◆ **REQUIRED WORK**:
Write out the stretch of lines below that begins at the line with "its operands are" and ends at the line with "1 (R263). -/", including both, exactly as given and nothing more.

◆ **RECORDS PROVIDED**:
-- ==== Sys2Proof/Machine/Flags.lean ====
section
/-! DEFINITION. The condition test and every flag computation (30_encoding.md R170, R171, 41_data_processing.md R255 to
R260, 43_multiply.md R324, R336). -/

namespace Sys2Proof.Machine

/-! ### The condition test -/

/-- `CondPassed` of Table 3-2 (30_encoding.md R171). -/
def condPassed (c : Cond) (p : PSR) : Bool :=
  match c with
  | .eq => p.z
  | .ne => !p.z
  | .cs => p.c
  | .cc => !p.c
  | .mi => p.n
  | .pl => !p.n
  | .vs => p.v
  | .vc => !p.v
  | .hi => p.c && !p.z
  | .ls => !p.c || p.z
  | .ge => p.n == p.v
  | .lt => p.n != p.v
  | .gt => !p.z && p.n == p.v
  | .le => p.z || p.n != p.v
  | .al => true

/-- Every instruction is executed if its condition passes and otherwise only advances the PC (00_scope.md R10,
30_encoding.md R170). -/
def conditionally (c : Cond) (s : State) (body : Outcome) : Outcome :=
  if condPassed c s.cpsr then body else advance s

/-- Stop with a refusal if a restriction is broken, else go on (92_eei_decisions.md D7). -/
def refuseIf (broken : Bool) (why : Refusal) (body : Outcome) : Outcome :=
  if broken then .refused why else body

/-! ### The ALU -/

/-- What the shifter gives: the second operand and the carry out (41_data_processing.md R241). -/
structure Shifted where
  val : Word
  carry : Bool
  deriving DecidableEq, Repr

/-- What the ALU gives: a result and the four flags that it would set. -/
structure AluResult where
  val : Word
  n : Bool
  z : Bool
  c : Bool
  v : Bool
  deriving DecidableEq, Repr

/-- The result of `AddWithCarry(a, b, cin)`: the sum modulo 2^32 (41_data_processing.md R255). -/
def addValue (a b : Word) (cin : Bool) : Word :=
  BitVec.ofNat 32 (a.toNat + b.toNat + cin.toNat)

/-- Its carry: the unsigned sum reaches 2^32 (R255). -/
def addCarry (a b : Word) (cin : Bool) : Bool :=
  decide (2 ^ 32 ≤ a.toNat + b.toNat + cin.toNat)

/-- Its overflow: the signed sum lies outside the signed words (R255). -/
def addOverflow (a b : Word) (cin : Bool) : Bool :=
  let sum := a.toInt + b.toInt + cin.toNat
  decide (sum < -2147483648) || decide (2147483647 < sum)

/-- `AddWithCarry` with the flags of the arithmetic class (R255, R259). -/
def addWithCarry (a b : Word) (cin : Bool) : AluResult :=
  let r := addValue a b cin
  ⟨r, r.msb, r == 0#32, addCarry a b cin, addOverflow a b cin⟩

/-- A result with the flags of the logical class (R258): C from the shifter, V as it was. -/
def logicalResult (r : Word) (carry v : Bool) : AluResult :=
  ⟨r, r.msb, r == 0#32, carry, v⟩

/-- The sixteen operations (41_data_processing.md R255, R270 to R285): operand 1, operand 2 with the shifter carry, and
the CPSR before the instruction. -/
def alu (op : Opcode) (a : Word) (x : Shifted) (p : PSR) : AluResult :=
  match op with
  | .and => logicalResult (a &&& x.val) x.carry p.v
  | .eor => logicalResult (a ^^^ x.val) x.carry p.v
  | .sub => addWithCarry a (~~~x.val) true
  | .rsb => addWithCarry x.val (~~~a) true
  | .add => addWithCarry a x.val false
  | .adc => addWithCarry a x.val p.c
  | .sbc => addWithCarry a (~~~x.val) p.c
  | .rsc => addWithCarry x.val (~~~a) p.c
  | .tst => logicalResult (a &&& x.val) x.carry p.v
  | .teq => logicalResult (a ^^^ x.val) x.carry p.v
  | .cmp => addWithCarry a (~~~x.val) true
  | .cmn => addWithCarry a x.val false
  | .orr => logicalResult (a ||| x.val) x.carry p.v
  | .mov => logicalResult x.val x.carry p.v
  | .bic => logicalResult (a &&& ~~~x.val) x.carry p.v
  | .mvn => logicalResult (~~~x.val) x.carry p.v

/-! ### Writing the flags -/

/-- Write N, Z, C, V and nothing else of the CPSR. -/
def State.setNZCV (s : State) (n z c v : Bool) : State :=
  { s with cpsr := { s.cpsr with n := n, z := z, c := c, v := v } }

/-- The flags of an ALU result (R258, R259). -/
def State.setAluFlags (s : State) (r : AluResult) : State :=
  s.setNZCV r.n r.z r.c r.v

/-- The flags of MUL and MLA (43_multiply.md R324): N and Z of the result, C a free value, V as it was. -/
def State.setMulFlags (s : State) (r : Word) : State :=
  s.drawn.setNZCV r.msb (r == 0#32) ((s.nextDraw 1).getLsbD 0) s.cpsr.v

/-- The flags of the long multiplies (43_multiply.md R336): N and Z of the 64-bit result, C and V free values. -/
def State.setLongFlags (s : State) (r : BitVec 64) : State :=
  s.drawn.drawn.setNZCV r.msb (r == 0#64) ((s.nextDraw 1).getLsbD 0) ((s.drawn.nextDraw 1).getLsbD 0)

end Sys2Proof.Machine
end

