-- ==== Sys2Proof/Machine/Operands.lean ====
section
/-! DEFINITION. Every operand form: the barrel shifter, rotated immediates, transfer offsets and indexing, register
lists and block addresses, branch offsets (30_encoding.md R195 to R201, 41_data_processing.md R241 to R252,
44_single_data_transfer.md R351, R363, 45_block_data_transfer.md R402). -/

namespace Sys2Proof.Machine

/-! ### The barrel shifter -/

/-- A logical shift left by `n` (R242, R243, R250); `c` is the old carry. -/
def shiftLeft (n : Nat) (m : Word) (c : Bool) : Shifted :=
  if n = 0 then ⟨m, c⟩
  else if n ≤ 32 then ⟨m <<< n, m.getLsbD (32 - n)⟩
  else ⟨0#32, false⟩

/-- A logical shift right by `n` (R244, R250). -/
def shiftRightLogical (n : Nat) (m : Word) (c : Bool) : Shifted :=
  if n = 0 then ⟨m, c⟩
  else if n ≤ 32 then ⟨m >>> n, m.getLsbD (n - 1)⟩
  else ⟨0#32, false⟩

/-- An arithmetic shift right by `n` (R245, R250). -/
def shiftRightArith (n : Nat) (m : Word) (c : Bool) : Shifted :=
  if n = 0 then ⟨m, c⟩
  else if n < 32 then ⟨m.sshiftRight n, m.getLsbD (n - 1)⟩
  else ⟨if m.msb then 0xFFFFFFFF#32 else 0#32, m.msb⟩

/-- A rotate right by `n` (R246, R250): by `n` modulo 32, the carry being bit 31 of the result. -/
def rotateRightBy (n : Nat) (m : Word) (c : Bool) : Shifted :=
  if n = 0 then ⟨m, c⟩ else ⟨m.rotateRight (n % 32), m.getLsbD ((n - 1) % 32)⟩

/-- Rotate right extended (R247). -/
def rotateRightExtended (m : Word) (c : Bool) : Shifted :=
  ⟨BitVec.ofBool c ++ m.extractLsb' 1 31, m.getLsbD 0⟩

/-- A shift by an amount taken as it is: 0 leaves the operand and the carry (R248), 1 to 255 shift (R249, R250). -/
def shiftBy (kind : ShiftKind) (n : Nat) (m : Word) (c : Bool) : Shifted :=
  match kind with
  | .lsl => shiftLeft n m c
  | .lsr => shiftRightLogical n m c
  | .asr => shiftRightArith n m c
  | .ror => rotateRightBy n m c

/-- A shift by the amount field of an instruction (R242 to R247): 0 is LSL #0, LSR #32, ASR #32 or RRX. -/
def shiftByField (kind : ShiftKind) (amount : BitVec 5) (m : Word) (c : Bool) : Shifted :=
  if amount = 0#5 then
    match kind with
    | .lsl => shiftBy .lsl 0 m c
    | .lsr => shiftBy .lsr 32 m c
    | .asr => shiftBy .asr 32 m c
    | .ror => rotateRightExtended m c
  else shiftBy kind amount.toNat m c

/-- The value of a rotated immediate: Imm rotated right by twice Rotate (30_encoding.md R196). -/
def rotImmValue (o : RotImm) : Word :=
  (o.imm.setWidth 32).rotateRight (2 * o.rot.toNat)

/-- A rotated immediate with its carry (41_data_processing.md R251): the old carry where Rotate is 0, else bit 31. The
carry is PRESUMED by the spec (G7, notes/assumptions/20.md). -/
def immOperand (o : RotImm) (s : State) : Shifted :=
  ⟨rotImmValue o, if o.rot = 0#4 then s.cpsr.c else (rotImmValue o).msb⟩

/-- A register shifted by an amount in the instruction; R15 reads as `ia + 8` (R252). -/
def shiftOperand (o : ShiftImm) (s : State) : Shifted :=
  shiftByField o.kind o.amount (s.readReg 8#32 o.rm) s.cpsr.c

/-- A register shifted by the bottom byte of Rs (R248 to R250); R15 reads as `ia + 12` (R252). -/
def regShiftOperand (o : ShiftReg) (s : State) : Shifted :=
  shiftBy o.kind ((s.readReg 12#32 o.rs).extractLsb' 0 8).toNat (s.readReg 12#32 o.rm) s.cpsr.c

/-! ### Offsets and indexing of single transfers -/

/-- The offset of LDR and STR with a shifted register (44_single_data_transfer.md R351): the carry out is discarded. -/
def shiftedOffset (o : ShiftImm) (s : State) : Word :=
  (shiftByField o.kind o.amount (s.readReg 8#32 o.rm) s.cpsr.c).val

/-- Base plus or minus offset, modulo 2^32. -/
def offsetBase (u : Bool) (base off : Word) : Word :=
  if u then base + off else base - off

/-- What a single transfer's addressing gives: the transfer address and the written-back base, if any (R351). -/
structure Indexed where
  addr : Word
  writeBack : Option Word
  deriving DecidableEq, Repr

/-- Pre-indexed: the modified base is the address, written back if `w` (R351). -/
def preIndexed (u w : Bool) (base off : Word) : Indexed :=
  ⟨offsetBase u base off, if w then some (offsetBase u base off) else none⟩

/-- Post-indexed: the base is the address, the modified base is always written back (R351). -/
def postIndexed (u : Bool) (base off : Word) : Indexed :=
  ⟨base, some (offsetBase u base off)⟩

/-- Pre-indexed or post-indexed by the P bit, as the halfword class encodes it (R363). -/
def indexedBy (p u w : Bool) (base off : Word) : Indexed :=
  if p then preIndexed u w base off else postIndexed u base off

/-- Write the modified base back, if there is one. -/
def State.writeBase (s : State) (rn : Reg) (x : Indexed) : State :=
  match x.writeBack with
  | some v => s.setReg rn v
  | none => s

/-! ### Block transfers -/

/-- The registers of a list, ascending (45_block_data_transfer.md R401, R402). -/
def regsOf (list : BitVec 16) : List Reg :=
  [0#4, 1#4, 2#4, 3#4, 4#4, 5#4, 6#4, 7#4, 8#4, 9#4, 10#4, 11#4, 12#4, 13#4, 14#4, 15#4].filter
    (fun i => list.getLsbD i.toNat)

/-- `4 * n` for a list of `n` registers. -/
def blockSpan (list : BitVec 16) : Word :=
  BitVec.ofNat 32 (4 * (regsOf list).length)

/-- The lowest address of a block (R402; the decrementing rows are PRESUMED by the spec, G18,
notes/assumptions/21.md). -/
def blockStart (p u : Bool) (base span : Word) : Word :=
  match p, u with
  | false, true => base
  | true, true => base + 4#32
  | false, false => base - span + 4#32
  | true, false => base - span

/-- The written-back base of a block transfer (R402). -/
def blockNewBase (u : Bool) (base span : Word) : Word :=
  if u then base + span else base - span

/-! ### Branches -/

/-- The byte offset of a branch: the field times four, sign extended (30_encoding.md R197, 40_branch.md R223). -/
def branchOffset (off : BitVec 24) : Word :=
  (off ++ 0b00#2).signExtend 32

end Sys2Proof.Machine
end

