-- ==== Sys2Proof/Claims.lean ====
section
/-! DEFINITION. The instructions grouped by shape, for claims about all of a group: which constructors belong to it, what
its operands are in a state, and which restriction of the spec, if any, a form breaks. -/

namespace Sys2Proof.Machine

/-- The first of several restrictions that is broken, if any. -/
def firstBroken : List (Bool × Refusal) → Option Refusal
  | [] => none
  | (broken, r) :: rest => if broken then some r else firstBroken rest

/-! ### Data processing -/

/-- A data-processing instruction seen in a state: operand 1, operand 2 with the shifter carry, and the broken
restriction, if any. -/
structure DataForm where
  cond : Cond
  op : Opcode
  sf : Bool
  rd : Reg
  op1 : Word
  op2 : Shifted
  broken : Option Refusal

/-- The thirty-six result-writing forms (41_data_processing.md R265). MOV and MVN have no operand 1 (R263). -/
def resultForm (i : Instr) (s : State) : Option DataForm :=
  match i with
  | .andImm c sf rn rd o => some ⟨c, .and, sf, rd, s.readReg 8#32 rn, immOperand o s, none⟩
  | .andShift c sf rn rd o => some ⟨c, .and, sf, rd, s.readReg 8#32 rn, shiftOperand o s, none⟩
  | .andRegShift c sf rn rd o => some ⟨c, .and, sf, rd, s.readReg 12#32 rn, regShiftOperand o s, firstBroken [(o.rs == 15#4, .shiftAmountR15)]⟩
  | .eorImm c sf rn rd o => some ⟨c, .eor, sf, rd, s.readReg 8#32 rn, immOperand o s, none⟩
  | .eorShift c sf rn rd o => some ⟨c, .eor, sf, rd, s.readReg 8#32 rn, shiftOperand o s, none⟩
  | .eorRegShift c sf rn rd o => some ⟨c, .eor, sf, rd, s.readReg 12#32 rn, regShiftOperand o s, firstBroken [(o.rs == 15#4, .shiftAmountR15)]⟩
  | .subImm c sf rn rd o => some ⟨c, .sub, sf, rd, s.readReg 8#32 rn, immOperand o s, none⟩
  | .subShift c sf rn rd o => some ⟨c, .sub, sf, rd, s.readReg 8#32 rn, shiftOperand o s, none⟩
  | .subRegShift c sf rn rd o => some ⟨c, .sub, sf, rd, s.readReg 12#32 rn, regShiftOperand o s, firstBroken [(o.rs == 15#4, .shiftAmountR15)]⟩
  | .rsbImm c sf rn rd o => some ⟨c, .rsb, sf, rd, s.readReg 8#32 rn, immOperand o s, none⟩
  | .rsbShift c sf rn rd o => some ⟨c, .rsb, sf, rd, s.readReg 8#32 rn, shiftOperand o s, none⟩
  | .rsbRegShift c sf rn rd o => some ⟨c, .rsb, sf, rd, s.readReg 12#32 rn, regShiftOperand o s, firstBroken [(o.rs == 15#4, .shiftAmountR15)]⟩
  | .addImm c sf rn rd o => some ⟨c, .add, sf, rd, s.readReg 8#32 rn, immOperand o s, none⟩
  | .addShift c sf rn rd o => some ⟨c, .add, sf, rd, s.readReg 8#32 rn, shiftOperand o s, none⟩
  | .addRegShift c sf rn rd o => some ⟨c, .add, sf, rd, s.readReg 12#32 rn, regShiftOperand o s, firstBroken [(o.rs == 15#4, .shiftAmountR15)]⟩
  | .adcImm c sf rn rd o => some ⟨c, .adc, sf, rd, s.readReg 8#32 rn, immOperand o s, none⟩
  | .adcShift c sf rn rd o => some ⟨c, .adc, sf, rd, s.readReg 8#32 rn, shiftOperand o s, none⟩
  | .adcRegShift c sf rn rd o => some ⟨c, .adc, sf, rd, s.readReg 12#32 rn, regShiftOperand o s, firstBroken [(o.rs == 15#4, .shiftAmountR15)]⟩
  | .sbcImm c sf rn rd o => some ⟨c, .sbc, sf, rd, s.readReg 8#32 rn, immOperand o s, none⟩
  | .sbcShift c sf rn rd o => some ⟨c, .sbc, sf, rd, s.readReg 8#32 rn, shiftOperand o s, none⟩
  | .sbcRegShift c sf rn rd o => some ⟨c, .sbc, sf, rd, s.readReg 12#32 rn, regShiftOperand o s, firstBroken [(o.rs == 15#4, .shiftAmountR15)]⟩
  | .rscImm c sf rn rd o => some ⟨c, .rsc, sf, rd, s.readReg 8#32 rn, immOperand o s, none⟩
  | .rscShift c sf rn rd o => some ⟨c, .rsc, sf, rd, s.readReg 8#32 rn, shiftOperand o s, none⟩
  | .rscRegShift c sf rn rd o => some ⟨c, .rsc, sf, rd, s.readReg 12#32 rn, regShiftOperand o s, firstBroken [(o.rs == 15#4, .shiftAmountR15)]⟩
  | .orrImm c sf rn rd o => some ⟨c, .orr, sf, rd, s.readReg 8#32 rn, immOperand o s, none⟩
  | .orrShift c sf rn rd o => some ⟨c, .orr, sf, rd, s.readReg 8#32 rn, shiftOperand o s, none⟩
  | .orrRegShift c sf rn rd o => some ⟨c, .orr, sf, rd, s.readReg 12#32 rn, regShiftOperand o s, firstBroken [(o.rs == 15#4, .shiftAmountR15)]⟩
  | .movImm c sf _ rd o => some ⟨c, .mov, sf, rd, 0#32, immOperand o s, none⟩
  | .movShift c sf _ rd o => some ⟨c, .mov, sf, rd, 0#32, shiftOperand o s, none⟩
  | .movRegShift c sf _ rd o => some ⟨c, .mov, sf, rd, 0#32, regShiftOperand o s, firstBroken [(o.rs == 15#4, .shiftAmountR15)]⟩
  | .bicImm c sf rn rd o => some ⟨c, .bic, sf, rd, s.readReg 8#32 rn, immOperand o s, none⟩
  | .bicShift c sf rn rd o => some ⟨c, .bic, sf, rd, s.readReg 8#32 rn, shiftOperand o s, none⟩
  | .bicRegShift c sf rn rd o => some ⟨c, .bic, sf, rd, s.readReg 12#32 rn, regShiftOperand o s, firstBroken [(o.rs == 15#4, .shiftAmountR15)]⟩
  | .mvnImm c sf _ rd o => some ⟨c, .mvn, sf, rd, 0#32, immOperand o s, none⟩
  | .mvnShift c sf _ rd o => some ⟨c, .mvn, sf, rd, 0#32, shiftOperand o s, none⟩
  | .mvnRegShift c sf _ rd o => some ⟨c, .mvn, sf, rd, 0#32, regShiftOperand o s, firstBroken [(o.rs == 15#4, .shiftAmountR15)]⟩
  | _ => none
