/-! ### writeMem -/

@[simp] theorem State.writeMem_regs (z : Size) (a v : Word) : (s.writeMem z a v).regs = s.regs := rfl
@[simp] theorem State.writeMem_pc (z : Size) (a v : Word) : (s.writeMem z a v).pc = s.pc := rfl
@[simp] theorem State.writeMem_cpsr (z : Size) (a v : Word) : (s.writeMem z a v).cpsr = s.cpsr := rfl
@[simp] theorem State.writeMem_spsrFiq (z : Size) (a v : Word) : (s.writeMem z a v).spsrFiq = s.spsrFiq := rfl
@[simp] theorem State.writeMem_spsrIrq (z : Size) (a v : Word) : (s.writeMem z a v).spsrIrq = s.spsrIrq := rfl
@[simp] theorem State.writeMem_spsrSvc (z : Size) (a v : Word) : (s.writeMem z a v).spsrSvc = s.spsrSvc := rfl
@[simp] theorem State.writeMem_spsrAbt (z : Size) (a v : Word) : (s.writeMem z a v).spsrAbt = s.spsrAbt := rfl
@[simp] theorem State.writeMem_spsrUnd (z : Size) (a v : Word) : (s.writeMem z a v).spsrUnd = s.spsrUnd := rfl
@[simp] theorem State.writeMem_mem (z : Size) (a v : Word) :
    (s.writeMem z a v).mem = s.mem.writeBytes s.isRam a.toNat (disassemble s.bigend z.bytes v) := rfl
@[simp] theorem State.writeMem_bigend (z : Size) (a v : Word) : (s.writeMem z a v).bigend = s.bigend := rfl
@[simp] theorem State.writeMem_om (z : Size) (a v : Word) : (s.writeMem z a v).om = s.om := rfl
@[simp] theorem State.writeMem_map (z : Size) (a v : Word) : (s.writeMem z a v).map = s.map := rfl
@[simp] theorem State.writeMem_misaligned (z : Size) (a v : Word) : (s.writeMem z a v).misaligned = s.misaligned := rfl
@[simp] theorem State.writeMem_aborts (z : Size) (a v : Word) : (s.writeMem z a v).aborts = s.aborts := rfl
@[simp] theorem State.writeMem_inputs (z : Size) (a v : Word) : (s.writeMem z a v).inputs = s.inputs := rfl
@[simp] theorem State.writeMem_sfrLog (z : Size) (a v : Word) : (s.writeMem z a v).sfrLog = s.sfrLog := rfl
@[simp] theorem State.writeMem_bankHazard (z : Size) (a v : Word) : (s.writeMem z a v).bankHazard = s.bankHazard := rfl
@[simp] theorem State.writeMem_draws (z : Size) (a v : Word) : (s.writeMem z a v).draws = s.draws := rfl

/-! ### nextBoundary -/

@[simp] theorem State.nextBoundary_regs : s.nextBoundary.regs = s.regs := rfl
@[simp] theorem State.nextBoundary_pc : s.nextBoundary.pc = s.pc := rfl
@[simp] theorem State.nextBoundary_cpsr : s.nextBoundary.cpsr = s.cpsr := rfl
@[simp] theorem State.nextBoundary_spsrFiq : s.nextBoundary.spsrFiq = s.spsrFiq := rfl
@[simp] theorem State.nextBoundary_spsrIrq : s.nextBoundary.spsrIrq = s.spsrIrq := rfl
@[simp] theorem State.nextBoundary_spsrSvc : s.nextBoundary.spsrSvc = s.spsrSvc := rfl
@[simp] theorem State.nextBoundary_spsrAbt : s.nextBoundary.spsrAbt = s.spsrAbt := rfl
@[simp] theorem State.nextBoundary_spsrUnd : s.nextBoundary.spsrUnd = s.spsrUnd := rfl
@[simp] theorem State.nextBoundary_mem : s.nextBoundary.mem = s.mem := rfl
@[simp] theorem State.nextBoundary_bigend : s.nextBoundary.bigend = s.bigend := rfl
@[simp] theorem State.nextBoundary_om : s.nextBoundary.om = s.om := rfl
@[simp] theorem State.nextBoundary_map : s.nextBoundary.map = s.map := rfl
@[simp] theorem State.nextBoundary_misaligned : s.nextBoundary.misaligned = s.misaligned := rfl
@[simp] theorem State.nextBoundary_aborts : s.nextBoundary.aborts = s.aborts := rfl
@[simp] theorem State.nextBoundary_inputs :
    s.nextBoundary.inputs = s.inputs.tail := rfl
@[simp] theorem State.nextBoundary_sfrLog : s.nextBoundary.sfrLog = s.sfrLog := rfl
@[simp] theorem State.nextBoundary_bankHazard : s.nextBoundary.bankHazard = s.bankHazard := rfl
@[simp] theorem State.nextBoundary_draws : s.nextBoundary.draws = s.draws := rfl

/-! ### enterException -/

@[simp] theorem enterException_pc (k : ExceptionKind) (l : Word) : (enterException k l s).pc = k.vector := rfl
@[simp] theorem enterException_cpsr (k : ExceptionKind) (l : Word) : (enterException k l s).cpsr = k.enteredCpsr s.cpsr := rfl
@[simp] theorem enterException_mem (k : ExceptionKind) (l : Word) : (enterException k l s).mem = s.mem := by
  simp [enterException]
@[simp] theorem enterException_bigend (k : ExceptionKind) (l : Word) : (enterException k l s).bigend = s.bigend := by
  simp [enterException]
@[simp] theorem enterException_om (k : ExceptionKind) (l : Word) : (enterException k l s).om = s.om := by
  simp [enterException]
@[simp] theorem enterException_map (k : ExceptionKind) (l : Word) : (enterException k l s).map = s.map := by
  simp [enterException]
@[simp] theorem enterException_misaligned (k : ExceptionKind) (l : Word) : (enterException k l s).misaligned = s.misaligned := by
  simp [enterException]
@[simp] theorem enterException_aborts (k : ExceptionKind) (l : Word) : (enterException k l s).aborts = s.aborts := by
  simp [enterException]
@[simp] theorem enterException_inputs (k : ExceptionKind) (l : Word) : (enterException k l s).inputs = s.inputs := by
  simp [enterException]
@[simp] theorem enterException_sfrLog (k : ExceptionKind) (l : Word) : (enterException k l s).sfrLog = s.sfrLog := by
  simp [enterException]
@[simp] theorem enterException_bankHazard (k : ExceptionKind) (l : Word) : (enterException k l s).bankHazard = false := rfl
@[simp] theorem enterException_draws (k : ExceptionKind) (l : Word) : (enterException k l s).draws = s.draws := by
  simp [enterException]
@[simp] theorem enterException_regs (k : ExceptionKind) (l : Word) :
    (enterException k l s).regs = s.regs.set k.mode.linkReg.idx l := by
  simp [enterException]

end Sys2Proof.Machine
end

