/-- SWP and SWPB so aborted, once the condition passes and no restriction is broken. -/
theorem exec_swap_aborted {c : Cond} {rn rd rm : Reg} {s : State} {byteForm : Bool} {i : Instr} {k : LoadKind}
    (hi : i = if byteForm then .swpb c rn rd rm else .swp c rn rd rm) (hk : k = if byteForm then .byte else .word)
    (hc : condPassed c s.cpsr = true) (hn : rn ≠ 15#4) (hd : rd ≠ 15#4) (hm : rm ≠ 15#4)
    (hu : byteForm = false → s.refusesUnaligned (s.readReg 8#32 rn) = false)
    (habort : s.abortsAccess .read (s.readReg 8#32 rn) k.size s.privileged = true ∨
      (∃ d s1, loadUnit k.size (s.readReg 8#32 rn) s.privileged s = .done d s1) ∧
        s.abortsAccess .write (s.readReg 8#32 rn) k.size s.privileged = true) : exec i s = dataAbort s := by
  obtain ⟨-, hh, hword⟩ := swap_kind (a := s.readReg 8#32 rn) rfl hk hu
  rw [exec_swap hi hk rfl hc hn hd hm hu, swap_aborted hh hword habort]

/-! ### The software interrupt (46_swap_swi.md R440, 60_exceptions.md R511, R514) -/

/-- An entry that does not mask FIQ keeps F. -/
theorem enteredCpsr_of_not_masksFiq {k : ExceptionKind} (h : k.masksFiq = false) (p : PSR) :
    k.enteredCpsr p = { p with m := k.mode.bits, t := false, i := true } := by
  simp [ExceptionKind.enteredCpsr, h]

theorem exec_swi {c : Cond} {s : State} (hc : condPassed c s.cpsr = true) (comment : BitVec 24) :
    exec (.swi c comment) s = .next (enterException .swi (s.pc + 4#32) s) :=
  conditionally_pass hc

/-- MOVS PC,Rm restores the CPSR and jumps to what Rm holds: the exception return of 60_exceptions.md R520 into ARM state. -/
theorem exec_movs_pc {c : Cond} {t : State} {rm : Reg} {p : PSR} (hc : condPassed c t.cpsr = true)
    (hspsr : t.spsr = some p) (hp : p.t = false) (ha : wordAligned (t.readReg 8#32 rm) = true) (rn : Reg) :
    exec (.movShift c true rn 15#4 ⟨0#5, .lsl, rm⟩) t = .next { t with cpsr := p, pc := t.readReg 8#32 rm } :=
  (dataProcessingReturnsFromException _ t ⟨c, .mov, true, 15#4, 0#32, shiftOperand ⟨0#5, .lsl, rm⟩ t, none⟩
    rfl hc rfl rfl rfl).1 p hspsr hp ha

/-! ### The obligations -/

/-- Settles O13. -/
theorem swiEntersSupervisorMode : Obligations.SwiEntersSupervisorMode := fun _ comment s hc =>
  ⟨_, exec_swi hc comment, rfl, enterException_gpr_link .swi _ s, rfl, enteredCpsr_of_not_masksFiq rfl s.cpsr,
    enterException_mem .., fun _ hq => enterException_gpr_other .swi _ s hq, rfl, rfl, rfl, rfl⟩

/-- Settles O16: in the state that O13 describes, R14 is the return address and the SPSR the caller's CPSR, and by O15 the
MOVS moves both back and writes nothing else. -/
theorem swiThenMovsReturnsToTheCaller : Obligations.SwiThenMovsReturnsToTheCaller := by
  intro c comment rn s t hc ht ha hexec
  obtain ⟨t', hexec', -, hlink, hsaved, hcpsr, hmem, hregs, -⟩ := swiEntersSupervisorMode c comment s hc
  obtain rfl : t' = t := Host.Outcome.next.inj (hexec'.symm.trans hexec)
  have hm : t'.cpsr.m = Mode.svc.bits := by rw [hcpsr]; rfl
  have hspsr : t'.spsr = some s.cpsr := by
    rw [State.spsr_of_mode (m := .svc) (by rw [State.mode, hm, Mode.ofBits_bits]), ← hsaved]
    rfl
  have hr14 : t'.readReg 8#32 14#4 = s.pc + 4#32 := by
    rw [State.readReg_eq (p := .r14svc) (by rw [hm]; rfl), hlink]
  have hend := exec_movs_pc (c := .al) rfl hspsr ht (by rw [hr14]; exact wordAligned_add ha rfl) rn
  exact ⟨_, hend, rfl, hr14, hmem, hregs⟩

◆ **EXERCISE OUTPUT**:
its operands are in a state, and which restriction of the spec, if any, a form breaks. -/

namespace Sys2Proof.Machine

/-- The first of several restrictions that is broken, if any. -/
def firstBroken : List (Bool × Refusal) → Option Refusal
  | [] => none
  | (broken, r) :: rest => if broken then some r else firstBroken rest

/-! ### Data processing -/

/-- A data-processing instruction seen in a state: operand 1, operand 2 with the shifter carry, and the broken
restriction, if any. -/
structure DataForm where
  cond : Cond
  op : Opcode
  sf : Bool
  rd : Reg
  op1 : Word
  op2 : Shifted
  broken : Option Refusal

/-- The thirty-six result-writing forms (41_data_processing.md R265). MOV and MVN have no operand 1 (R263). -/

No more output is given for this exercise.